REQUIRED WORK: Whenever a line below includes the word "bswap", copy that line.

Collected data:
Content starts
-- ==== Sys2Proof/Certificates/Slice0/Obligations.lean ====
section
/-! DEFINITION. The statements about the model, for the provers: each `def Obligations.<Name>` says what its name says. -/

open Sys2Proof Sys2Proof.Machine

/-- R158: On a sequencer that has a program, each two-operand form of R158 (add, sub, and, or, xor, andn, sll, srl, sra, ror,
slt, min, max) completes, writes the value of the rule's table to d (nothing when d is s0), moves on as R133 says, and
changes no other register, flag, unit or byte of memory; clz, ctz and popc do the same with the count of the rule; a nonzero
b field in these three, and function codes 0x13-0x17, 0x19-0x1F and 0x22-0xFF, are no instructions. -/
def Obligations.RegisterArithmetic : Prop :=
  (∀ (s : State) (i : Instr) (d : Fin 32) (v : Word), hasProgram s → registerValue s i = some (d, v) → writesRegister i d v s)
    ∧ (∀ (s : State) (i : Instr) (d : Fin 32) (count : Nat → Prop), hasProgram s → countOfBits s i = some (d, count) →
        ∃ n, count n ∧ writesRegister i d (word n) s)
    ∧ (∀ f1 f2 f3 fn : Nat, (fn = 0x10 ∨ fn = 0x11 ∨ fn = 0x12) → f3 ≠ 0 → noInstr ⟨1, f1, f2, f3, fn⟩)
    ∧ (∀ f1 f2 f3 fn : Nat, (0x13 ≤ fn ∧ fn ≤ 0x17 ∨ 0x19 ≤ fn ∧ fn ≤ 0x1F ∨ 0x22 ≤ fn ∧ fn ≤ 0xFF) → noInstr ⟨1, f1, f2, f3, fn⟩)

/-- R159, R156, R133: On a sequencer that has a program, addi, the eight forms of major 0x03, lui and apc complete, write the
value of R159 to d (nothing when d is s0; apc adds to its own address), move on as R133 says, and change no other register,
flag, unit or byte of memory; a shift immediate with a nonzero bit among bits 10:6 is no instruction. -/
def Obligations.ImmediateArithmetic : Prop :=
  (∀ (s : State) (i : Instr) (d : Fin 32) (v : Word), hasProgram s → immediateValue s i = some (d, v) → writesRegister i d v s)
    ∧ (∀ f1 f2 f3 fn : Nat, f3 < 64 → fn < 256 → 5 ≤ f3 / 8 → (f3 % 8 * 256 + fn) / 64 ≠ 0 → noInstr ⟨3, f1, f2, f3, fn⟩)

/-- R160: On a sequencer that has a program, every form of major 0x06 completes for all operands and writes the value of
R160's table to d: the product bits, the truncated quotient or the remainder with the sign of the dividend, all ones or A
when B is zero; it raises no cause and changes no flag nor anything else but the position of its sequencer. Function codes
0x08-0xFF are reserved. -/
def Obligations.MultiplyDivide : Prop :=
  (∀ (s : State) (i : Instr) (d : Fin 32) (v : Word), hasProgram s → productValue s i = some (d, v) → writesRegister i d v s)
    ∧ (∀ f1 f2 f3 fn : Nat, 8 ≤ fn → noInstr ⟨6, f1, f2, f3, fn⟩)

/-- R161: On a sequencer that has a program, bfx, bfi, bswap and brev complete and write to d a value whose every bit is the
one R161's table gives, with the position and width taken from B as the rule says (other bits of B ignored, zero for a zero
width, the old d for bfi), and change nothing else but the position of the sequencer. A nonzero b field of bswap and brev,
and function codes 0x05-0xFF, are no instructions. -/
def Obligations.BitFields : Prop :=
  (∀ (s : State) (i : Instr) (d : Fin 32) (bit : Nat → Bool), hasProgram s → fieldBits s i = some (d, bit) →
      ∃ v : Word, (∀ j, j < 64 → v.getLsbD j = bit j) ∧ writesRegister i d v s)
    ∧ (∀ f1 f2 f3 fn : Nat, (fn = 3 ∨ fn = 4) → f3 ≠ 0 → noInstr ⟨7, f1, f2, f3, fn⟩)
    ∧ (∀ f1 f2 f3 fn : Nat, 5 ≤ fn → noInstr ⟨7, f1, f2, f3, fn⟩)

/-- R133, R132, R207, R164, R167: When the word at p has completed without a transfer: with no active level, or an innermost
level whose END is another word, the sequencer goes to p + 4 and the levels stay; with an innermost level that ends at p and
whose INDEX + 1 is below COUNT, INDEX counts up and the sequencer goes to START (with START and END as the replacement map of
the thread's region has them, where it names the level's loop word; without a map they stay); otherwise the level is left and
the test is made again on the levels around it. Nothing but the sequencer's position and levels changes. (That INDEX + 1 is
compared without wrapping is the model's reading.) On a sequencer that has a program, loop with a count of zero acts as the
completion of the word at PC + 4E and pushes nothing; with a count of 1 to 2^32-1, fewer than six active levels and an end
word not beyond the end of the innermost level, it pushes a level with that count, INDEX 0, START PC + 4 and END PC + 4E, and
goes to PC + 4. The hint has no effect. Nothing else changes. On a sequencer with more than k active levels, lbrk k
completes: the k + 1 innermost levels are left, and the sequencer goes on as if the word that ended the outermost of them had
just completed, with the end test of the levels that remain; nothing else changes. With at most k active levels it raises
cause 0x44. -/
def Obligations.Loops : Prop :=
  (∀ (s : State) (p : Word) (b : Bool), hasProgram s →
    (∀ r, x (loopEnd p b s) r = x s r) ∧ OnlySeq s (loopEnd p b s)
    ∧ ((∀ l, (curSeq s).loops.getLast? = some l → l.stop ≠ p) →
        (curSeq (loopEnd p b s)).loops = (curSeq s).loops ∧ pcOf (loopEnd p b s) = p + 4)
    ∧ (∀ ls l, (curSeq s).loops = ls ++ [l] → l.stop = p → l.index.toNat + 1 < l.count.toNat →
        (curSeq (loopEnd p b s)).loops = ls ++ [{ replaceLevel (curMap s) l with index := l.index + 1 }]
          ∧ pcOf (loopEnd p b s) = (replaceLevel (curMap s) l).start ∧ (curSeq (loopEnd p b s)).landing = .boundary
          ∧ ((∀ e ∈ curMap s, e.1 ≠ l.start - 4) → replaceLevel (curMap s) l = l))
    ∧ (∀ ls l, (curSeq s).loops = ls ++ [l] → l.stop = p → ¬ l.index.toNat + 1 < l.count.toNat →
        curSeq (loopEnd p b s) = curSeq (loopEnd p true (setLoops s ls))))
  ∧ ((∀ (s : State) (c : Fin 32) (hint : Fin 7) (e : Fin 16384), hasProgram s →
    let stop : Word := pcOf s + word (4 * e.val)
    (x s c = 0 → ∃ t, exec (.loop c hint e) s = .next t ∧ regsSame s t ∧ OnlySeq s t
        ∧ pcOf t = pcOf (loopEnd stop false s) ∧ (curSeq t).loops = (curSeq (loopEnd stop false s)).loops)
    ∧ (0 < (x s c).toNat → (x s c).toNat < 2 ^ 32 → (curSeq s).loops.length < 6 →
        (∀ l, (curSeq s).loops.getLast? = some l → stop.toNat ≤ l.stop.toNat) →
        ∃ t, exec (.loop c hint e) s = .next t ∧ regsSame s t ∧ OnlySeq s t ∧ pcOf t = pcOf s + 4
          ∧ (curSeq t).loops = (curSeq s).loops ++ [⟨(x s c).setWidth 32, 0, pcOf s + 4, stop⟩]))
  ∧ (∀ (s : State) (k : Fin 6), hasProgram s →
    (∀ (outer inner : List Level) (l : Level), (curSeq s).loops = outer ++ [l] ++ inner → inner.length = k.val →
        ∃ t, exec (.lbrk k) s = .next t ∧ regsSame s t ∧ OnlySeq s t
          ∧ curSeq t = curSeq (loopEnd l.stop true (setLoops s outer)))
      ∧ ((curSeq s).loops.length ≤ k.val → exec (.lbrk k) s = raise 0x44 (tvalWord (.lbrk k)) s)))

/-- R162: On a sequencer that has a program, beq, bne, blt.i64 and bge.i64 complete. When the comparison holds, the sequencer
goes to PC + 4 * sext(offset) with its loop levels as they were (no end test); otherwise it goes on as R133 says. No
register, flag, unit or byte of memory changes. -/
def Obligations.Branches : Prop :=
  ∀ (s : State) (i : Instr) (c : Prop) (off : BitVec 14), hasProgram s → branchOf s i = some (c, off) →
    (c → ∃ t, exec i s = .next t ∧ regsSame s t ∧ jumped (word ((pcOf s).toNat + 4 * off.toInt)) s t ∧ OnlySeq s t)
      ∧ (¬ c → onlyGoesOn i s)

/-- R163, R133, R156: On a sequencer that has a program, jal writes PC + 4 to s31 and goes to PC + 4 * sext(offset); jalr
with a target that is a multiple of 4 goes to the value that its source register held before, and writes PC + 4 to d (nothing
when d is s0). The loop levels stay; nothing else changes. -/
def Obligations.Jumps : Prop :=
  ∀ s : State, hasProgram s →
    (∀ off, ∃ t, exec (.jal off) s = .next t ∧ wrote 31 (pcOf s + 4) s t ∧ jumped (word ((pcOf s).toNat + 4 * off.toInt)) s t
      ∧ OnlySeq s t)
    ∧ (∀ d a, (x s a).toNat % 4 = 0 →
        ∃ t, exec (.jalr d a) s = .next t ∧ wrote d (pcOf s + 4) s t ∧ jumped (x s a) s t ∧ OnlySeq s t)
Content ends
WORKED SOLUTION:
/-- R161: On a sequencer that has a program, bfx, bfi, bswap and brev complete and write to d a value whose every bit is the
width, the old d for bfi), and change nothing else but the position of the sequencer. A nonzero b field of bswap and brev,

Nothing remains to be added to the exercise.